WHAT YOU ARE ASKED TO DO -> Those lines of the records that contain "theorem" are to be located and copied.
====== EXTRACTED ENTRIES ======
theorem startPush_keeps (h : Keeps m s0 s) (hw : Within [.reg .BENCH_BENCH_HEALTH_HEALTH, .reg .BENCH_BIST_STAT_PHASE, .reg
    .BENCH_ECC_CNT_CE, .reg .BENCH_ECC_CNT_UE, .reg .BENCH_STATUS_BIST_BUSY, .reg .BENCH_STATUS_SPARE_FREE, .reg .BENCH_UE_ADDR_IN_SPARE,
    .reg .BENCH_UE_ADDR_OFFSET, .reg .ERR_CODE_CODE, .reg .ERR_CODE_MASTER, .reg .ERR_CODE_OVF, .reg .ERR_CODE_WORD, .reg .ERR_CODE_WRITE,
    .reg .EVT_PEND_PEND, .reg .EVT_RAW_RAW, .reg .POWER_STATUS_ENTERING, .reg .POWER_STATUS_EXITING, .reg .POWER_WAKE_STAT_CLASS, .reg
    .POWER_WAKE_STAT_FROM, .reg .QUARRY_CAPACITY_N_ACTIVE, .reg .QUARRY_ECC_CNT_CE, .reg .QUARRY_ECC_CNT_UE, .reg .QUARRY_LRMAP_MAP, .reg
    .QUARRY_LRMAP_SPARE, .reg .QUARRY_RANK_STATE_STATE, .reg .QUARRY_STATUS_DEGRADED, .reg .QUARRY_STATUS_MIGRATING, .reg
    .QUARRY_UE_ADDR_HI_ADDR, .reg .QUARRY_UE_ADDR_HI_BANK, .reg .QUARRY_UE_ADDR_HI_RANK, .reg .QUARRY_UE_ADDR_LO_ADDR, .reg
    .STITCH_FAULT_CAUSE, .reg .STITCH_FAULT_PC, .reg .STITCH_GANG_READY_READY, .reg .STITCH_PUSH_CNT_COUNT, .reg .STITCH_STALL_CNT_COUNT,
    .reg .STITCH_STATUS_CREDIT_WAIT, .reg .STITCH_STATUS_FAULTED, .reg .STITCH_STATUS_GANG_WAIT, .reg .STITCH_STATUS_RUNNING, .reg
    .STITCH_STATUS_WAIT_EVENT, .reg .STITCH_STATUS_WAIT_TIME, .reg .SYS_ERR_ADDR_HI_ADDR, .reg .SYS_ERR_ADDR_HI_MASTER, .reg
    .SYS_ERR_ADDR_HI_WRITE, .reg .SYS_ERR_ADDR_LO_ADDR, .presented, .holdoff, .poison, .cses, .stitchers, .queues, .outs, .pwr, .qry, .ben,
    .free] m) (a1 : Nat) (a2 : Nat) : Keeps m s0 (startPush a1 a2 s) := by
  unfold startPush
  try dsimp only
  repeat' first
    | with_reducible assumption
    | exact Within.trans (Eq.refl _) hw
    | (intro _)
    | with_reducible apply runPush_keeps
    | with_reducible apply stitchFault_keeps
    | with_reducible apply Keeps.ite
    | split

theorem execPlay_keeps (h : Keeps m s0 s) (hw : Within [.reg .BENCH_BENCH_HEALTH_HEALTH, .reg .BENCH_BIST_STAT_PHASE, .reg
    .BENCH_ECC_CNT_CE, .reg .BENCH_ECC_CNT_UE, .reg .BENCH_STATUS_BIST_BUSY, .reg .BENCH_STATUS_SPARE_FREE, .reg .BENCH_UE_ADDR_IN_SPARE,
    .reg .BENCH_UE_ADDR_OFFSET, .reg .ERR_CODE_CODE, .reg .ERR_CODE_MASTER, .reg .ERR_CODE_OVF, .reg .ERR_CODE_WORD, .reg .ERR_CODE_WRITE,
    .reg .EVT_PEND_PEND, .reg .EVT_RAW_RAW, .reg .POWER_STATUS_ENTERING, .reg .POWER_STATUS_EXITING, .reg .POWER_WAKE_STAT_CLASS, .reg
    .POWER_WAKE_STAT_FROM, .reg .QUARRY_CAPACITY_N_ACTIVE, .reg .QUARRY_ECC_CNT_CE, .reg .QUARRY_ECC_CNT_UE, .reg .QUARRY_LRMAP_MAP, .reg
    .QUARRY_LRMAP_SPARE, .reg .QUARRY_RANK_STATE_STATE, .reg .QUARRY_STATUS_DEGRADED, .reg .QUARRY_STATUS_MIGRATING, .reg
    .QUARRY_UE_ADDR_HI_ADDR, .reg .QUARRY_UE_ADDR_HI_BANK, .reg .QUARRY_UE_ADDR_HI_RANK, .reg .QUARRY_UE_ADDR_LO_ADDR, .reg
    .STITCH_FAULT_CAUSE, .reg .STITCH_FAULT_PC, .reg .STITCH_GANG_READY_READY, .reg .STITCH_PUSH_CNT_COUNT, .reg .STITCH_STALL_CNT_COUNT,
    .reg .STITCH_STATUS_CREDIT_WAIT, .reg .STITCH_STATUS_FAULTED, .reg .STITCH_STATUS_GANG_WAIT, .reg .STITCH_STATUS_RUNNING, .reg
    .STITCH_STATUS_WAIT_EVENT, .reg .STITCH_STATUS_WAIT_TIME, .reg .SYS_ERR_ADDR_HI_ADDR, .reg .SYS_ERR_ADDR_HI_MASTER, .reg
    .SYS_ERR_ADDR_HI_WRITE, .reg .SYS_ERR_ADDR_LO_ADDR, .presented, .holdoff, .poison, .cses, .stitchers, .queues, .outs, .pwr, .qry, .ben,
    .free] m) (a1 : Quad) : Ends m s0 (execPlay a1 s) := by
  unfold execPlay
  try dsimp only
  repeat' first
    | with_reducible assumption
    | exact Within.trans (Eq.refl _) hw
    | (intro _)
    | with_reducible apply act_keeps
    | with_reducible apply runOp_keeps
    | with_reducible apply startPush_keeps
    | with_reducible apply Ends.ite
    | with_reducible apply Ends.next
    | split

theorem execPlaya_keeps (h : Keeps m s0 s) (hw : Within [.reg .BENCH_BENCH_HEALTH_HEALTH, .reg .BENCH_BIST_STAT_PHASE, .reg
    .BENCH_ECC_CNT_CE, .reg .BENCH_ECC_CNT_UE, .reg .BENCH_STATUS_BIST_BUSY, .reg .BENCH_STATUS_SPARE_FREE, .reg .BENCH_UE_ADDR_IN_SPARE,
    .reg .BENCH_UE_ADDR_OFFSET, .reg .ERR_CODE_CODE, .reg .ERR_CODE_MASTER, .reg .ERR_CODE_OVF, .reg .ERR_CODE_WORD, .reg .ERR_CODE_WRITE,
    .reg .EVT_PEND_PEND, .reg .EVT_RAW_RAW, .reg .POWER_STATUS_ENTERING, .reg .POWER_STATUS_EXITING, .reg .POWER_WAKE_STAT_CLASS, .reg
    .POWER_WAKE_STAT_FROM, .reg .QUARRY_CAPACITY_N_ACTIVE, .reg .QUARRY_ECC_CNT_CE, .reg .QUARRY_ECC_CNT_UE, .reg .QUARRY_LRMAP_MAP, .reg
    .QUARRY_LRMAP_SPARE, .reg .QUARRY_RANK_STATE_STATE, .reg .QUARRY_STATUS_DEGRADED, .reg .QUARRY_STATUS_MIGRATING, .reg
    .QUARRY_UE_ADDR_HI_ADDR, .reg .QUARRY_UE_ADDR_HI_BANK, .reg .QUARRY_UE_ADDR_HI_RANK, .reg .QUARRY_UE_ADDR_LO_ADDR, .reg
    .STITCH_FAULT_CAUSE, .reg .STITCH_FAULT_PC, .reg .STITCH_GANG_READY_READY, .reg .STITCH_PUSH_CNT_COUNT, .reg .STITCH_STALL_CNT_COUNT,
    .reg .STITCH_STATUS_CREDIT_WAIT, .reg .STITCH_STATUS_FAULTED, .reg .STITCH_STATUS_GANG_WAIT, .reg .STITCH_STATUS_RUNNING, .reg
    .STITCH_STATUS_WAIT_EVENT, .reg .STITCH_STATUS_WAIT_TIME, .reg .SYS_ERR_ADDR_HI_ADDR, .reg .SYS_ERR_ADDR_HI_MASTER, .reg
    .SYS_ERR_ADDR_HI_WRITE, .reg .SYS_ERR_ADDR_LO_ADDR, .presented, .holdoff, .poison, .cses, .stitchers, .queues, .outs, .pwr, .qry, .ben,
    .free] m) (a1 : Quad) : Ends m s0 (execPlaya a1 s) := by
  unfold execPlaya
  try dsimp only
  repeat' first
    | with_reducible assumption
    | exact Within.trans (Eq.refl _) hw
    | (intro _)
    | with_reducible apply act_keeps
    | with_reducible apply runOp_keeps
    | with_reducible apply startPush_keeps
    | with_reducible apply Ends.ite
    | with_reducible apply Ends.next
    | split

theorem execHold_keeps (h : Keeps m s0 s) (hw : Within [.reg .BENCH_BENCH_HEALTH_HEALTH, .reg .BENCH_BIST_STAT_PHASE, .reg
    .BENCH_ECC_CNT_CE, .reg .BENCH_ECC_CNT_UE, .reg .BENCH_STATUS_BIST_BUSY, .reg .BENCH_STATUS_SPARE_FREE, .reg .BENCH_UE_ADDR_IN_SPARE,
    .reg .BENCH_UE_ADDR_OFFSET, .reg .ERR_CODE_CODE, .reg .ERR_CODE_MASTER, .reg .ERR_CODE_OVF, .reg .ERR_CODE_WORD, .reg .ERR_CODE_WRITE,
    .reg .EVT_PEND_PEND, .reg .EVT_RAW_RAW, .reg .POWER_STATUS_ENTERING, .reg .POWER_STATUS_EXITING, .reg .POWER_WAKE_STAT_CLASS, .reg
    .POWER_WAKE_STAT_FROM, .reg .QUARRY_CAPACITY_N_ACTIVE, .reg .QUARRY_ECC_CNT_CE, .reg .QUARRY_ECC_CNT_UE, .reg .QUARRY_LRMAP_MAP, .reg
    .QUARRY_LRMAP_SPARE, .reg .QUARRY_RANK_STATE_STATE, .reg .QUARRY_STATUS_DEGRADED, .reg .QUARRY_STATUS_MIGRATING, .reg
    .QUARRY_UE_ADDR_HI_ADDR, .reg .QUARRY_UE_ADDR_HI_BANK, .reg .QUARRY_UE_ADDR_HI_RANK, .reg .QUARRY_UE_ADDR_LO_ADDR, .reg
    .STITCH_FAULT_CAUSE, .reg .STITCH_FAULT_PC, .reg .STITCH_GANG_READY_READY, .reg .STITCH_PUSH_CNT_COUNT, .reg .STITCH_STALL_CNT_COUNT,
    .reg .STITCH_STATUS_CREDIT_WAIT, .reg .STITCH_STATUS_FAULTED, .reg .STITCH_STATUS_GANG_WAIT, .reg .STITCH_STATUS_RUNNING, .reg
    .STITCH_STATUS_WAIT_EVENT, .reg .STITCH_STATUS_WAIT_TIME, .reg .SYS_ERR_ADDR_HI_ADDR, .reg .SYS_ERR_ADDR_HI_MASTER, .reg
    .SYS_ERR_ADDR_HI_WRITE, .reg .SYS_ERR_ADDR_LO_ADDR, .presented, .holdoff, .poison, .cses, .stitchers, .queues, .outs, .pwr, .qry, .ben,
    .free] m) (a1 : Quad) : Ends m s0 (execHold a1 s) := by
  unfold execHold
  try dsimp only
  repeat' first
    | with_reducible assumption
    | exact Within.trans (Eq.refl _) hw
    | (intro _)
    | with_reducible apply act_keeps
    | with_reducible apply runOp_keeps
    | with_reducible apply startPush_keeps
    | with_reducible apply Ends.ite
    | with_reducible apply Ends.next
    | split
======
SOLUTION BELOW ->
theorem startPush_keeps (h : Keeps m s0 s) (hw : Within [.reg .BENCH_BENCH_HEALTH_HEALTH, .reg .BENCH_BIST_STAT_PHASE, .reg
theorem execPlay_keeps (h : Keeps m s0 s) (hw : Within [.reg .BENCH_BENCH_HEALTH_HEALTH, .reg .BENCH_BIST_STAT_PHASE, .reg
theorem execPlaya_keeps (h : Keeps m s0 s) (hw : Within [.reg .BENCH_BENCH_HEALTH_HEALTH, .reg .BENCH_BIST_STAT_PHASE, .reg
theorem execHold_keeps (h : Keeps m s0 s) (hw : Within [.reg .BENCH_BENCH_HEALTH_HEALTH, .reg .BENCH_BIST_STAT_PHASE, .reg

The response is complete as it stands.